On Feb 28, 2017, at 10:49 AM, Kaho Ng <ngkaho1234@...il.com> wrote:
>
> On 02/28/2017 06:42 AM, Andreas Dilger wrote:
>> On Feb 27, 2017, at 11:10 AM, Darrick J. Wong <darrick.wong@...cle.com> wrote:
>>>
>>> Hi Ted,
>>>
>>> Today ngkaho1234 pointed out on IRC that if you do the following:
>>>
>>> $ mkfs.ext2 /dev/sda -F
>>> $ mount /dev/sda /mnt -t ext4
>>> $ touch /mnt/x
>>> $ setfattr -n user.name1 -v moo /mnt/x
>>> $ umount /mnt
>>> $ mount /dev/sda /mnt -t ext2
>>> $ setfattr -n user.name1 -v urk /mnt/x
>>> $ umount /mnt
>>>
>>> Then you get this broken looking result:
>>> $ mount /dev/sda /mnt -e ext4
>>> $ getfattr /mnt/x
>>> getfattr: Removing leading '/' from absolute path names
>>> # file: mnt/x
>>> user.name1
>>> user.name1
>>>
>>> Looking through debugfs, it seems that ext4 wrote user.name1=moo as an
>>> ibody xattr, then ext2 wrote user.name1=urk into an external xattr block
>>> and set i_file_acl. ext4 sees the attr it wrote, ext2 sees the attr it
>>> wrote, and neither can see the attr the other wrote.
>>>
>>> $ debugfs -R 'features' /dev/sda
>>> Filesystem features: ext_attr resize_inode dir_index filetype sparse_super large_file
>>>
>>> $ debugfs -R 'stat /x' /dev/sda
>>> Inode: 12 Type: regular Mode: 0644 Flags: 0x0
>>> Generation: 2341792653 Version: 0x00000000:00000001
>>> User: 0 Group: 0 Project: 0 Size: 0
>>> File ACL: 617 Directory ACL: 0
>>> Links: 1 Blockcount: 8
>>> Fragment: Address: 0 Number: 0 Size: 0
>>> ctime: 0x58b45e2b:926e39a8 -- Mon Feb 27 09:13:15 2017
>>> atime: 0x58b45e21:c4f666c0 -- Mon Feb 27 09:13:05 2017
>>> mtime: 0x58b45e21:c4f666c0 -- Mon Feb 27 09:13:05 2017
>>> crtime: 0x58b45e21:c4f666c0 -- Mon Feb 27 09:13:05 2017
>>> Size of extra inode fields: 32
>>> Extended attributes:
>>> user.name1 (3) = "moo"
>>> user.name1 (3) = "urk"
>>> BLOCKS:
>>>
>>> This is wrong -- we don't have RO_COMPAT_EXTRA_ISIZE set, so ext4 should
>>> /not/ be setting i_extra_isize=32. Unfortunately, it does set
>>> i_extra_isize, which enables ext4_xattr_ibody_set to write xattrs into
>>> the inode body.
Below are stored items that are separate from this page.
-- ==== Sys2Proof/Tests/Slice0.lean ====
section
/-! SUPPORT. Tests. Expected results are those of spec/95_test_vectors.md (the vector is named), or are worked out by hand
from the rule named. -/

namespace Sys2Proof.Tests

open Sys2Proof Sys2Proof.Machine

/-! ## Well-formedness: one ill-formed term for each check -/

theorem test_fallback0_is_refused_for_named_words :
    (Instr.unmapped0nnn 0x0E0).wellFormed = false ∧ (Instr.unmapped0nnn 0x0EE).wellFormed = false ∧
    (Instr.unmapped0nnn 0x0C0).wellFormed = false ∧ (Instr.unmapped0nnn 0x0CF).wellFormed = false ∧
    (Instr.unmapped0nnn 0x0FB).wellFormed = false ∧ (Instr.unmapped0nnn 0x0FF).wellFormed = false ∧
    (Instr.unmapped0nnn 0x0BF).wellFormed = true ∧ (Instr.unmapped0nnn 0x0D0).wellFormed = true ∧
    (Instr.unmapped0nnn 0x0FA).wellFormed = true ∧ (Instr.unmapped0nnn 0x100).wellFormed = true := by decide

theorem test_fallbackE_is_refused_for_named_words :
    (Instr.unmappedExnn 0 0x9E).wellFormed = false ∧ (Instr.unmappedExnn 0xF 0xA1).wellFormed = false ∧
    (Instr.unmappedExnn 0 0x9F).wellFormed = true := by decide

theorem test_fallbackF_is_refused_for_named_words :
    (Instr.unmappedFxnn 0 0x07).wellFormed = false ∧ (Instr.unmappedFxnn 0xF 0x85).wellFormed = false ∧
    (Instr.unmappedFxnn 3 0x33).wellFormed = false ∧ (Instr.unmappedFxnn 0 0x08).wellFormed = true := by decide

/-! ## Decoding: every row, from a word written out bit by bit from 30_encoding.md R83 -/

theorem test_decode_control :
    decodeWord 0b0000000011100000 = .cls ∧ decodeWord 0b0000000011101110 = .ret ∧
    decodeWord 0b0001001000110100 = .jp 0x234 ∧ decodeWord 0b1011111111111111 = .jpV0 0xFFF ∧
    decodeWord 0b0010001000001000 = .call 0x208 ∧ decodeWord 0b0011001101000010 = .seImm 3 0x42 ∧
    decodeWord 0b0100001101000010 = .sneImm 3 0x42 ∧ decodeWord 0b0101000100100001 = .seReg 1 2 1 ∧
    decodeWord 0b1001000100101111 = .sneReg 1 2 0xF := by decide

theorem test_decode_alu :
    decodeWord 0b0110000011101110 = .ldImm 0 0xEE ∧ decodeWord 0b0111111100000011 = .addImm 0xF 0x03 ∧
    decodeWord 0b1000000100100000 = .ldReg 1 2 ∧ decodeWord 0b1000000100100001 = .orReg 1 2 ∧
    decodeWord 0b1000000100100010 = .andReg 1 2 ∧ decodeWord 0b1000000100100011 = .xorReg 1 2 ∧
    decodeWord 0b1000000000010100 = .addReg 0 1 ∧ decodeWord 0b1000000011110101 = .sub 0 0xF ∧
    decodeWord 0b1000001110110110 = .shr 3 0xB ∧ decodeWord 0b1000111100010111 = .subn 0xF 1 ∧
    decodeWord 0b1000001100001110 = .shl 3 0 := by decide

theorem test_decode_index_draw :
    decodeWord 0b1010001100000000 = .ldI 0x300 ∧ decodeWord 0b1100001100001111 = .rnd 3 0x0F ∧
    decodeWord 0b1111000000011110 = .addI 0 ∧ decodeWord 0b1101000100100101 = .drw 1 2 5 := by decide

theorem test_decode_timers_keys :
    decodeWord 0b1111000100001010 = .ldKey 1 ∧ decodeWord 0b1111010100010101 = .ldDt 5 ∧
    decodeWord 0b1111010100011000 = .ldSt 5 ∧ decodeWord 0b1111000000110011 = .ldBcd 0 := by decide

theorem test_decode_undescribed :
    decodeWord 0b1110000110011110 = .skp 1 ∧ decodeWord 0b1110000110100001 = .sknp 1 ∧
    decodeWord 0b1111001100000111 = .ldFromDt 3 ∧ decodeWord 0b1111001000101001 = .ldFont 2 ∧
    decodeWord 0b1111001000110000 = .ldHiFont 2 ∧ decodeWord 0b1111000101010101 = .storeRegs 1 ∧
    decodeWord 0b1111000101100101 = .loadRegs 1 := by decide

theorem test_decode_schip :
    decodeWord 0b0000000011000101 = .scd 5 ∧ decodeWord 0b0000000011111011 = .scr ∧
    decodeWord 0b0000000011111100 = .scl ∧ decodeWord 0b0000000011111101 = .exit ∧
    decodeWord 0b0000000011111110 = .low ∧ decodeWord 0b0000000011111111 = .high ∧
    decodeWord 0b1111011101110101 = .saveFlags 7 ∧ decodeWord 0b1111011110000101 = .restoreFlags 7 := by decide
That's a problem, because ext2 doesn't know about
>>> inline attrs or i_extra_isize.
>>
>> I suspect that this isn't a big problem in real life, since most systems
>> these days are using ext4 to mount ext2 filesystems, instead of using the
>> separate ext2 module, and it could understand the extra data anyway.
>>
>> The thing to check/fix in the ext4 code is to not set i_extra_isize if the
>> EXTRA_ISIZE feature isn't set. Also, e2fsck should set the feature flag
>> if it finds valid extra inode data beyond 128 bytes, since this is already
>> true out in the wild, so we don't want to clobber existing (meta)data in
>> large inodes.
>>
>> Unfortunately, our policy is to not enable features in-kernel automatically,
>> to avoid the problem of potentially making the filesystem unmountable,
>> otherwise we could do the same in ext4. That said, e2fsck will prompt the
>> user to fix this if needed.
>>
>>> It occurred to me to check the s_inode_size, which is 256 on this
>>> supposedly ext2 filesystem. I'd have thought _fill_super would check
>>> this value, but apparently its only criteria are that s_inode_size is at
>>> least 128, a power of 2, and no larger than a block. But AFAIK ext2 has
>>> no ability to use any inode space beyond the first 128 bytes, so what
>>> good are large inodes?
>>
>> I don't think the 256-byte inode size should be considered a problem on
>> ext2 by itself. The old code understands the larger inode size, it just
>> didn't do anything with that larger size until ext3 had fast xattrs and
>> the added timestamp fields. The other thought is to just get rid of the
>> ext2 code completely, and the problem would be gone... I don't think
>> there are (m)any cases where ext2 is faster than ext4, if nojournal
>> is used to level the playing field.
>>
>>> Oh, and e2fsck apparently doesn't notice if there are inodes with
>>> i_extra_isize set even if ro_compat_extra_isize is not set.
>>>
>>> I could see a bunch of fixes to resolve this problem:
>>>
>>> 1) Teach ext4 not to set i_extra_isize unless the feature bit is set.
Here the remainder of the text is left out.